From the entries provided below, copy each line that contains the word "unfold".
- - -
theorem foot_lgLeave {m : Nat} {z t : State} (hs : 0x20000200000 ||| m = m) (h : Foot m z t) (a0 : _) :
    Foot m z (State.lgLeave a0 t) := by
  refine Foot.step (m := 0x20000200000) ?_ hs h
  clear h hs
  have h := Foot.refl 0x20000200000 t
  unfold State.lgLeave
  repeat' first
    | with_reducible assumption
    | (intro x; first
        | (refine Foot.cut (P := Foot 0x20000200000 t x) ?_ ?_; rotate_left; subst x; rotate_left; intro hx; clear_value x)
        | (refine Foot.cut (P := PairFoot 0x20000200000 t x) ?_ ?_; rotate_left; subst x; rotate_left; intro hx; clear_value x)
        | (refine Foot.cut (P := OptFoot 0x20000200000 t x) ?_ ?_; rotate_left; subst x; rotate_left; intro hx; clear_value x)
        | (have hf := x.programmed; clear hf)
        | clear_value x
        | skip)
    | lift_lets
    | with_reducible refine foot_modChan rfl ?_ ..
    | with_reducible refine foot_lgCount rfl ?_ ..
    | with_reducible refine Foot.foldl (fun _ _ _ => ?_) ?_
    | with_reducible refine PairFoot.foldl (fun _ _ _ => ?_) ?_
    | with_reducible apply Foot.ite
    | with_reducible apply PairFoot.ite
    | with_reducible apply OptFoot.ite
    | with_reducible apply OutFoot.ite
    | with_reducible apply ExFoot.ite
    | with_reducible exact ExFoot.error
    | with_reducible refine ExFoot.ok ?_
    | with_reducible refine PairFoot.forL (fun _ _ _ => ?_) ?_
    | with_reducible refine PairFoot.forN (fun _ _ _ => ?_) ?_
    | with_reducible refine OptFoot.some ?_
    | with_reducible exact OptFoot.none
    | with_reducible refine OutFoot.next ?_
    | with_reducible refine OptFoot.getD ?_ ?_
    | with_reducible refine PairFoot.snd ?_
    | with_reducible exact PairFoot.out (by assumption)
    | with_reducible refine PairFoot.eq (by assumption) ?_
    | with_reducible refine OptFoot.eq (by assumption) ?_
    | with_reducible refine ExFoot.eq (by assumption) ?_
    | ((with_reducible refine Foot.lit ?_ rfl rfl ?_ ?_ ?_ ?_ ?_ ?_); rotate_left; rfl; rfl; rfl; rfl; (first | exact Nat.le_refl _ | exact Nat.le_succ _); (constructor <;> first | with_reducible exact Kept.same | exact Kept.masked rfl); (first | with_reducible assumption | with_reducible refine foot_modChan rfl ?_ .. | with_reducible refine foot_lgCount rfl ?_ .. | with_reducible refine Foot.foldl (fun _ _ _ => ?_) ?_ | with_reducible refine PairFoot.foldl (fun _ _ _ => ?_) ?_ | with_reducible apply Foot.ite | with_reducible apply PairFoot.ite | with_reducible apply OptFoot.ite | with_reducible apply OutFoot.ite | with_reducible apply ExFoot.ite | with_reducible exact ExFoot.error | with_reducible refine ExFoot.ok ?_ | with_reducible refine PairFoot.forL (fun _ _ _ => ?_) ?_ | with_reducible refine PairFoot.forN (fun _ _ _ => ?_) ?_ | with_reducible refine OptFoot.some ?_ | with_reducible exact OptFoot.none | with_reducible refine OutFoot.next ?_ | with_reducible refine OptFoot.getD ?_ ?_ | with_reducible refine PairFoot.snd ?_))
    | split
    | with_reducible refine PairFoot.mk ?_
    | dsimp only

theorem foot_chLgWrite {m : Nat} {z t : State} (hs : 0x20000200000 ||| m = m) (h : Foot m z t) (a0 : _) (a1 : _) :
    Foot m z (State.chLgWrite a0 a1 t) := by
  refine Foot.step (m := 0x20000200000) ?_ hs h
  clear h hs
  have h := Foot.refl 0x20000200000 t
  unfold State.chLgWrite
  repeat' first
    | with_reducible assumption
    | (intro x; first
        | (refine Foot.cut (P := Foot 0x20000200000 t x) ?_ ?_; rotate_left; subst x; rotate_left; intro hx; clear_value x)
        | (refine Foot.cut (P := PairFoot 0x20000200000 t x) ?_ ?_; rotate_left; subst x; rotate_left; intro hx; clear_value x)
        | (refine Foot.cut (P := OptFoot 0x20000200000 t x) ?_ ?_; rotate_left; subst x; rotate_left; intro hx; clear_value x)
        | (have hf := x.programmed; clear hf)
        | clear_value x
        | skip)
    | lift_lets
    | with_reducible refine foot_modChan rfl ?_ ..
    | with_reducible refine foot_lgLeave rfl ?_ ..
    | with_reducible refine foot_lgCount rfl ?_ ..
    | with_reducible refine foot_plainWrite (blk_CH_LG_MEMB ..) rfl ?_ ..
    | with_reducible refine Foot.foldl (fun _ _ _ => ?_) ?_
    | with_reducible refine PairFoot.foldl (fun _ _ _ => ?_) ?_
    | with_reducible apply Foot.ite
    | with_reducible apply PairFoot.ite
    | with_reducible apply OptFoot.ite
    | with_reducible apply OutFoot.ite
    | with_reducible apply ExFoot.ite
    | with_reducible exact ExFoot.error
    | with_reducible refine ExFoot.ok ?_
    | with_reducible refine PairFoot.forL (fun _ _ _ => ?_) ?_
    | with_reducible refine PairFoot.forN (fun _ _ _ => ?_) ?_
    | with_reducible refine OptFoot.some ?_
    | with_reducible exact OptFoot.none
    | with_reducible refine OutFoot.next ?_
    | with_reducible refine OptFoot.getD ?_ ?_
    | with_reducible refine PairFoot.snd ?_
    | with_reducible exact PairFoot.out (by assumption)
    | with_reducible refine PairFoot.eq (by assumption) ?_
    | with_reducible refine OptFoot.eq (by assumption) ?_
    | with_reducible refine ExFoot.eq (by assumption) ?_
    | ((with_reducible refine Foot.lit ?_ rfl rfl ?_ ?_ ?_ ?_ ?_ ?_); rotate_left; rfl; rfl; rfl; rfl; (first | exact Nat.le_refl _ | exact Nat.le_succ _); (constructor <;> first | with_reducible exact Kept.same | exact Kept.masked rfl); (first | with_reducible assumption | with_reducible refine foot_modChan rfl ?_ .. | with_reducible refine foot_lgLeave rfl ?_ .. | with_reducible refine foot_lgCount rfl ?_ .. | with_reducible refine foot_plainWrite (blk_CH_LG_MEMB ..) rfl ?_ .. | with_reducible refine Foot.foldl (fun _ _ _ => ?_) ?_ | with_reducible refine PairFoot.foldl (fun _ _ _ => ?_) ?_ | with_reducible apply Foot.ite | with_reducible apply PairFoot.ite | with_reducible apply OptFoot.ite | with_reducible apply OutFoot.ite | with_reducible apply ExFoot.ite | with_reducible exact ExFoot.error | with_reducible refine ExFoot.ok ?_ | with_reducible refine PairFoot.forL (fun _ _ _ => ?_) ?_ | with_reducible refine PairFoot.forN (fun _ _ _ => ?_) ?_ | with_reducible refine OptFoot.some ?_ | with_reducible exact OptFoot.none | with_reducible refine OutFoot.next ?_ | with_reducible refine OptFoot.getD ?_ ?_ | with_reducible refine PairFoot.snd ?_))
    | split
    | with_reducible refine PairFoot.mk ?_
    | dsimp only

theorem foot_execChLgWrite {m : Nat} {z t : State} (hs : 0x20000200000 ||| m = m) (h : Foot m z t) (a0 : _) (a1 : _) (a2 : _) :
    OutFoot m z (execChLgWrite a0 a1 a2 t) := by
  refine OutFoot.step (m := 0x20000200000) ?_ hs h
  clear h hs
  have h := Foot.refl 0x20000200000 t
  unfold execChLgWrite
  repeat' first
    | with_reducible assumption
    | (intro x; first | clear_value x | skip)
    | lift_lets
    | with_reducible refine foot_chLgWrite rfl ?_ ..
    | with_reducible refine OutFoot.next ?_
    | split
    | dsimp only

theorem foot_lgCtrlWrite {m : Nat} {z t : State} (hs : 0xffffff00a4fa4f80 ||| m = m) (h : Foot m z t) (a0 : _) (a1 : _) :
    Foot m z (State.lgCtrlWrite a0 a1 t) := by
  refine Foot.step (m := 0xffffff00a4fa4f80) ?_ hs h
  clear h hs
  have h := Foot.refl 0xffffff00a4fa4f80 t
  unfold State.lgCtrlWrite
  repeat' first
    | with_reducible assumption
    | (intro x; first
        | (refine Foot.cut (P := Foot 0xffffff00a4fa4f80 t x) ?_ ?_; rotate_left; subst x; rotate_left; intro hx; clear_value x)
        | (refine Foot.cut (P := PairFoot 0xffffff00a4fa4f80 t x) ?_ ?_; rotate_left; subst x; rotate_left; intro hx; clear_value x)
        | (refine Foot.cut (P := OptFoot 0xffffff00a4fa4f80 t x) ?_ ?_; rotate_left; subst x; rotate_left; intro hx; clear_value x)
        | (have hf := x.programmed; clear hf)
        | clear_value x
        | skip)
    | lift_lets
    | with_reducible refine foot_modChan rfl ?_ ..
    | with_reducible refine foot_lgLeave rfl ?_ ..
    | with_reducible refine foot_lgCount rfl ?_ ..
    | with_reducible refine foot_raise rfl ?_ ..
    | with_reducible refine foot_modLg rfl ?_ ..
    | with_reducible refine foot_setFldAll rfl ?_ ..
    | with_reducible refine foot_setFld (blk_LG_STAT_ACTIVE ..) rfl ?_ ..
    | with_reducible refine foot_setFld (blk_LG_STAT_RETRIG_DROP ..) rfl ?_ ..
    | with_reducible refine foot_setFld (blk_LG_CTRL_EN ..) rfl ?_ ..
    | with_reducible refine foot_setFlagAll rfl ?_ ..
    | with_reducible refine foot_setFlag (blk_LG_STAT_ACTIVE ..) rfl ?_ ..
    | with_reducible refine foot_setFlag (blk_LG_STAT_RETRIG_DROP ..) rfl ?_ ..
    | with_reducible refine foot_setFlag (blk_LG_CTRL_EN ..) rfl ?_ ..
    | with_reducible refine foot_plainAll rfl ?_ ..
    | with_reducible refine foot_plainWrite (blk_LG_STAT_ACTIVE ..) rfl ?_ ..
    | with_reducible refine foot_plainWrite (blk_LG_STAT_RETRIG_DROP ..) rfl ?_ ..
    | with_reducible refine foot_plainWrite (blk_LG_CTRL_EN ..) rfl ?_ ..
    | with_reducible refine Foot.forN (fun _ _ _ => ?_) ?_
    | with_reducible refine Foot.foldl (fun _ _ _ => ?_) ?_
    | with_reducible refine PairFoot.foldl (fun _ _ _ => ?_) ?_
    | with_reducible apply Foot.ite
    | with_reducible apply PairFoot.ite
    | with_reducible apply OptFoot.ite
    | with_reducible apply OutFoot.ite
    | with_reducible apply ExFoot.ite
    | with_reducible exact ExFoot.error
    | with_reducible refine ExFoot.ok ?_
    | with_reducible refine PairFoot.forL (fun _ _ _ => ?_) ?_
    | with_reducible refine PairFoot.forN (fun _ _ _ => ?_) ?_
    | with_reducible refine OptFoot.some ?_
    | with_reducible exact OptFoot.none
    | with_reducible refine OutFoot.next ?_
    | with_reducible refine OptFoot.getD ?_ ?_
    | with_reducible refine PairFoot.snd ?_
    | with_reducible exact PairFoot.out (by assumption)
    | with_reducible refine PairFoot.eq (by assumption) ?_
    | with_reducible refine OptFoot.eq (by assumption) ?_
    | with_reducible refine ExFoot.eq (by assumption) ?_
    | ((with_reducible refine Foot.lit ?_ rfl rfl ?_ ?_ ?_ ?_ ?_ ?_); rotate_left; rfl; rfl; rfl; rfl; (first | exact Nat.le_refl _ | exact Nat.le_succ _); (constructor <;> first | with_reducible exact Kept.same | exact Kept.masked rfl); (first | with_reducible assumption | with_reducible refine foot_modChan rfl ?_ .. | with_reducible refine foot_lgLeave rfl ?_ .. | with_reducible refine foot_lgCount rfl ?_ .. | with_reducible refine foot_raise rfl ?_ .. | with_reducible refine foot_modLg rfl ?_ .. | with_reducible refine foot_setFldAll rfl ?_ .. | with_reducible refine foot_setFld (blk_LG_STAT_ACTIVE ..) rfl ?_ .. | with_reducible refine foot_setFld (blk_LG_STAT_RETRIG_DROP ..) rfl ?_ .. | with_reducible refine foot_setFld (blk_LG_CTRL_EN ..) rfl ?_ .. | with_reducible refine foot_setFlagAll rfl ?_ .. | with_reducible refine foot_setFlag (blk_LG_STAT_ACTIVE ..) rfl ?_ .. | with_reducible refine foot_setFlag (blk_LG_STAT_RETRIG_DROP ..) rfl ?_ .. | with_reducible refine foot_setFlag (blk_LG_CTRL_EN ..) rfl ?_ .. | with_reducible refine foot_plainAll rfl ?_ .. | with_reducible refine foot_plainWrite (blk_LG_STAT_ACTIVE ..) rfl ?_ .. | with_reducible refine foot_plainWrite (blk_LG_STAT_RETRIG_DROP ..) rfl ?_ .. | with_reducible refine foot_plainWrite (blk_LG_CTRL_EN ..) rfl ?_ .. | with_reducible refine Foot.forN (fun _ _ _ => ?_) ?_ | with_reducible refine Foot.foldl (fun _ _ _ => ?_) ?_ | with_reducible refine PairFoot.foldl (fun _ _ _ => ?_) ?_ | with_reducible apply Foot.ite | with_reducible apply PairFoot.ite | with_reducible apply OptFoot.ite | with_reducible apply OutFoot.ite | with_reducible apply ExFoot.ite | with_reducible exact ExFoot.error | with_reducible refine ExFoot.ok ?_ | with_reducible refine PairFoot.forL (fun _ _ _ => ?_) ?_ | with_reducible refine PairFoot.forN (fun _ _ _ => ?_) ?_ | with_reducible refine OptFoot.some ?_ | with_reducible exact OptFoot.none | with_reducible refine OutFoot.next ?_ | with_reducible refine OptFoot.getD ?_ ?_ | with_reducible refine PairFoot.snd ?_))
    | split
    | with_reducible refine PairFoot.mk ?_
    | dsimp only

theorem foot_execLgCtrlWrite {m : Nat} {z t : State} (hs : 0xffffff00a4fa4f80 ||| m = m) (h : Foot m z t) (a0 : _) (a1 : _) (a2 : _) :
    OutFoot m z (execLgCtrlWrite a0 a1 a2 t) := by
  refine OutFoot.step (m := 0xffffff00a4fa4f80) ?_ hs h
  clear h hs
  have h := Foot.refl 0xffffff00a4fa4f80 t
  unfold execLgCtrlWrite
  repeat' first
    | with_reducible assumption
    | (intro x; first | clear_value x | skip)
    | lift_lets
    | with_reducible refine foot_lgCtrlWrite rfl ?_ ..
    | with_reducible refine OutFoot.next ?_
    | split
    | dsimp only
- - -
Task output
  unfold State.lgLeave
  unfold State.chLgWrite
  unfold execChLgWrite
  unfold State.lgCtrlWrite
  unfold execLgCtrlWrite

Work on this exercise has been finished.